Calculate the initial moles of NOBr by using the initial density provided. To do this, use the molar mass of NOBr, which is \(M = 14.01 + 16.00 + 79.90 = 110.00\,\mathrm{g/mol}.\) The number of moles can be found using the formula: \(n = \frac{density \cdot volume}{molar\,mass}\). Let's call the initial volume V. Then, \[n_{NOBr}^{initial} = \frac{4.495\,\mathrm{g/L} \cdot V}{110.00\,\mathrm{g/mol}} = \frac{0.04086\,\mathrm{mol/L} \cdot V}{1\,\mathrm{L}} = 0.04086\,\mathrm{mol}.\]

Since equilibrium is reached and 1 mole of NOBr decomposes to produce 1 mole of NO and 0.5 moles of Br2, we can write: \(n_{NOBr}^{equilibrium} = (0.04086 - x)\,\mathrm{mol}\) (as it loses 1 mole for each mole of NOBr decomposed), \(n_{NO}^{equilibrium} = x\,\mathrm{mol}\) (as it gains 1 mole for each mole of NOBr decomposed), \(n_{Br2}^{equilibrium} = 0.5x\,\mathrm{mol}\) (as it gains 0.5 moles for each mole of NOBr decomposed).

The equilibrium density is given as 4.086 g/L. To compute the total moles of the species at equilibrium: \[density_{total} = \frac{mass_{total}}{volume}.\] Let's denote the equilibrium volume as \(V'\). Rearrange the formula and find the equilibrium volume: \[V' = \frac{mass_{total}}{density_{total}}.\] From the balanced equation, we know that for every mole of NOBr reacted, 1 mole of NO and 0.5 moles of Br2 are produced. Therefore, the mass of the species at equilibrium equals the initial mass of NOBr. The equilibrium volume can be expressed as: \[V' = \frac{0.04086\,\mathrm{mol} \cdot 110.00\,\mathrm{g/mol}}{4.086\,\mathrm{g/L}}.\]

Now that we have the equilibrium volume (\(V'\)), we can calculate the equilibrium concentrations by dividing the equilibrium moles (for each species from Step 2) by the equilibrium volume (\(V'\)). The equilibrium concentrations will be as follows: \([NOBr]_{eq} = \frac{0.04086-x}{V'}\,\mathrm{M},\) \([NO]_{eq} = \frac{x}{V'}\,\mathrm{M},\) \([Br2]_{eq} = \frac{0.5x}{V'}\,\mathrm{M}.\)

Now, we write the equilibrium expression for K: \[K = \frac{[NO]^2_{eq} \cdot [Br2]_{eq}}{[NOBr]^2_{eq}}\] Substitute the equilibrium concentrations we found in the previous step and simplify: \[K = \frac{\left(\frac{x}{V'}\right)^2 \cdot \left(\frac{0.5x}{V'}\right)}{\left(\frac{0.04086-x}{V'}\right)^2}.\] The \(V'\) will cancel out, and we're left with a simpler equation: \[K = \frac{0.5x^3}{(0.04086-x)^2}.\] Now we need to find the value of x, which will allow us to determine K. To do so, we'll need to recall that there's a relationship between initial and equilibrium conditions, which is given by the densities: \[Initial\,density = \frac{mass_{initial}}{V},\] \[Equilibrium\,density = \frac{mass_{equilibrium}}{V'}.\] Solve these equations by substituting the given densities to find the values of V and \(V'\) respectively, to find the relationship between them: \(\frac{V}{V'} = \frac{4.086}{4.495}.\) Since the known values are density ratios, we won't be able to find the exact value of x. Nevertheless, we can use qualitative arguments from the problem statement to predict how x will affect K. #b. If Ar(g) is added to the system at equilibrium at constant temperature, what will happen to the equilibrium position? What happens to the value of K ? Explain each answer.
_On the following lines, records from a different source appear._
-- ==== Sys2Proof/Machine/Reference.lean ====
section
/-! DEFINITION. Mathematical functions the spec gives beside the operations of the block, none of which the
block performs (R4): the generator polynomial (R124), the reference encoder (R126), the reference
interleaver (R133) and the reference decoding algorithm (R130, informative).

A polynomial is a list of coefficients, highest power first in the encoder (R125) and lowest power first in
the decoding algorithm. -/

namespace Sys2Proof.Machine

/-! ### Generator and encoder -/

/-- Product of a polynomial, highest power first, and `x + r`. -/
def timesRoot (poly : BitVec 9) (r : Byte) (g : List Byte) : List Byte :=
  List.zipWith gfAdd (g ++ [0]) (0 :: g.map (gfMul poly r))

/-- `g(x)` (R124), highest power first. -/
def generator (p : Params) : List Byte :=
  (List.range p.npar).foldl (fun g j => timesRoot p.gfPoly (codeRoot p j) g) [0x01]

/-- One step of the division by `g(x)`: the remainder of `r(x) x + b x^NPAR`. -/
def divideStep (p : Params) (r : List Byte) (b : Byte) : List Byte :=
  let q := gfAdd (r.headD 0) b
  List.zipWith gfAdd (r.tail ++ [0]) ((generator p).tail.map (gfMul p.gfPoly q))

/-- The `NPAR` coefficients of `(M(x) x^NPAR) mod g(x)` (R126). -/
def parity (p : Params) (m : List Byte) : List Byte :=
  m.foldl (divideStep p) (List.replicate p.npar 0)

/-- `encode(m)` (R126). -/
def encode (p : Params) (m : List Byte) : List Byte := m ++ parity p m

/-! ### Interleaver -/

/-- Which index of the input each position of `deint`'s output comes from. -/
def deintMap (p : Params) (n : Nat) : List Nat := deint p.rows p.cols (List.range n)

/-- `inter(x)` (R133): the sequence whose element at index `deintMap[j]` is `x[j]`. -/
def inter (p : Params) (x : List Byte) : List Byte :=
  (List.range x.length).map (fun k => x.getD ((deintMap p x.length).idxOf k) 0)

/-! ### The reference decoding algorithm -/

/-- Sum of two polynomials, lowest power first. -/
def polyAdd : List Byte → List Byte → List Byte
  | [], b => b
  | a, [] => a
  | x :: a, y :: b => gfAdd x y :: polyAdd a b

/-- `c x^m a(x)`. -/
def polyShiftScale (poly : BitVec 9) (c : Byte) (m : Nat) (a : List Byte) : List Byte :=
  List.replicate m 0 ++ a.map (gfMul poly c)

/-- Product of two polynomials, lowest power first. -/
def polyMul (poly : BitVec 9) : List Byte → List Byte → List Byte
  | [], _ => []
  | x :: a, b => polyAdd (b.map (gfMul poly x)) (0 :: polyMul poly a b)

/-- Value of a polynomial, lowest power first. -/
def polyEval (poly : BitVec 9) (a : List Byte) (x : Byte) : Byte := gfHorner poly x a.reverse

/-- Formal derivative: the odd-power terms, one power lower. -/
def polyDerivative (a : List Byte) : List Byte :=
  a.tail.mapIdx (fun i c => if i % 2 = 0 then c else 0)

/-- Degree, 0 for a constant. -/
def polyDegree (a : List Byte) : Nat := (a.reverse.dropWhile (fun c => c == 0)).length - 1

/-- The running data of Berlekamp-Massey. -/
structure MasseyState where
  lambda   : List Byte   -- the current locator polynomial
  backup   : List Byte   -- the locator polynomial before the last length change
  regLen   : Nat         -- the register length
  gap      : Nat         -- steps since the last length change
  lastDisc : Byte        -- the discrepancy at the last length change
  deriving DecidableEq, Repr

/-- The discrepancy at step `n`: `sum over i <= regLen of lambda_i S_{n-i}`. -/
def discrepancy (poly : BitVec 9) (syn : List Byte) (st : MasseyState) (n : Nat) : Byte :=
  (List.range (min st.regLen n + 1)).foldl
    (fun d i => gfAdd d (gfMul poly (st.lambda.getD i 0) (syn.getD (n - i) 0))) 0

/-- One step of Berlekamp-Massey. -/
def masseyStep (poly : BitVec 9) (syn : List Byte) (st : MasseyState) (n : Nat) : MasseyState :=
  let d := discrepancy poly syn st n
  if d = 0 then { st with gap := st.gap + 1 }
  else
    let next := polyAdd st.lambda
      (polyShiftScale poly (gfMul poly d (gfInv poly st.lastDisc)) st.gap st.backup)
    if 2 * st.regLen ≤ n then
      { lambda := next, backup := st.lambda, regLen := n + 1 - st.regLen, gap := 1, lastDisc := d }
    else { st with lambda := next, gap := st.gap + 1 }

/-- Step 2 of R130: the error-locator polynomial and the register length. -/
def berlekampMassey (p : Params) (syn : List Byte) : MasseyState :=
  (List.range p.npar).foldl (masseyStep p.gfPoly syn)
    { lambda := [0x01], backup := [0x01], regLen := 0, gap := 1, lastDisc := 0x01 }

/-- Step 3 of R130: the positions whose inverse locator is a root of the locator polynomial. -/
def chienSearch (p : Params) (len : Nat) (lambda : List Byte) : List Nat :=
  (List.range len).filter
    (fun i => polyEval p.gfPoly lambda (gfInv p.gfPoly (locator p len i)) == 0)

/-- Step 4 of R130: the error value at position `i`, none where the derivative vanishes. -/
def forneyValue (p : Params) (len : Nat) (lambda omega : List Byte) (i : Nat) : Option Byte :=
  let x := locator p len i
  let xInv := gfInv p.gfPoly x
  let d := polyEval p.gfPoly (polyDerivative lambda) xInv
  if d = 0 then none
  else some (gfMul p.gfPoly (gfPow p.gfPoly x ((256 - p.fcr) % 255))
    (gfMul p.gfPoly (polyEval p.gfPoly omega xInv) (gfInv p.gfPoly d)))

/-- Steps 2 to 4 of R130: the corrected word. -/
def referenceCorrect (p : Params) (w : List Byte) : Option (List Byte) :=
  let syn := syndromes p w
  let bm := berlekampMassey p syn
  let v := polyDegree bm.lambda
  let positions := chienSearch p w.length bm.lambda
  let omega := (polyMul p.gfPoly syn bm.lambda).take p.npar
  if tCorr p < v ∨ v ≠ bm.regLen ∨ positions.length ≠ v then none
  else (positions.mapM (forneyValue p w.length bm.lambda omega)).map
    (fun errors => addErrors w (List.zip positions errors))

/-- The algorithm of R130 on a word of any length, steps 1, 5 and 6 here. -/
def referenceDecode (p : Params) (w : List Byte) : Except ResultCode (List Byte) :=
  if !lengthLegal p w.length then .error .eLength
  else if allZero (syndromes p w) then .ok (w.take (w.length - p.npar))
  else match referenceCorrect p w with
    | none => .error .uncorrectable
    | some c =>
      if isCodeword p c && decide (wordDist c w ≤ tCorr p) then .ok (c.take (w.length - p.npar))
      else .error .uncorrectable

end Sys2Proof.Machine
end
When Ar(g) is added to the system at equilibrium and at constant temperature, it will increase the total pressure of the system, but it doesn't take part in the reaction. According to Le Chatelier's principle, if we increase the pressure in a system at equilibrium, the reaction will shift in the direction that decreases the pressure. In this case, the forward reaction produces one more gaseous product than the reverse reaction (3 moles on the product side compared to 2 moles on the reactant side). As a result, the equilibrium will shift towards the reactants, which means it will favor the reverse reaction, where there will be consumption of NO and Br2, and an increase in the concentration of NOBr. However, the value of K remains constant because the stoichiometry of the reaction doesn't change, and K is not affected by a change in pressure. It represents the equilibrium state of the reaction and will only change if the temperature changes. So, when Ar(g) is added, the equilibrium position shifts to the left (towards the reactants), but the value of K remains the same.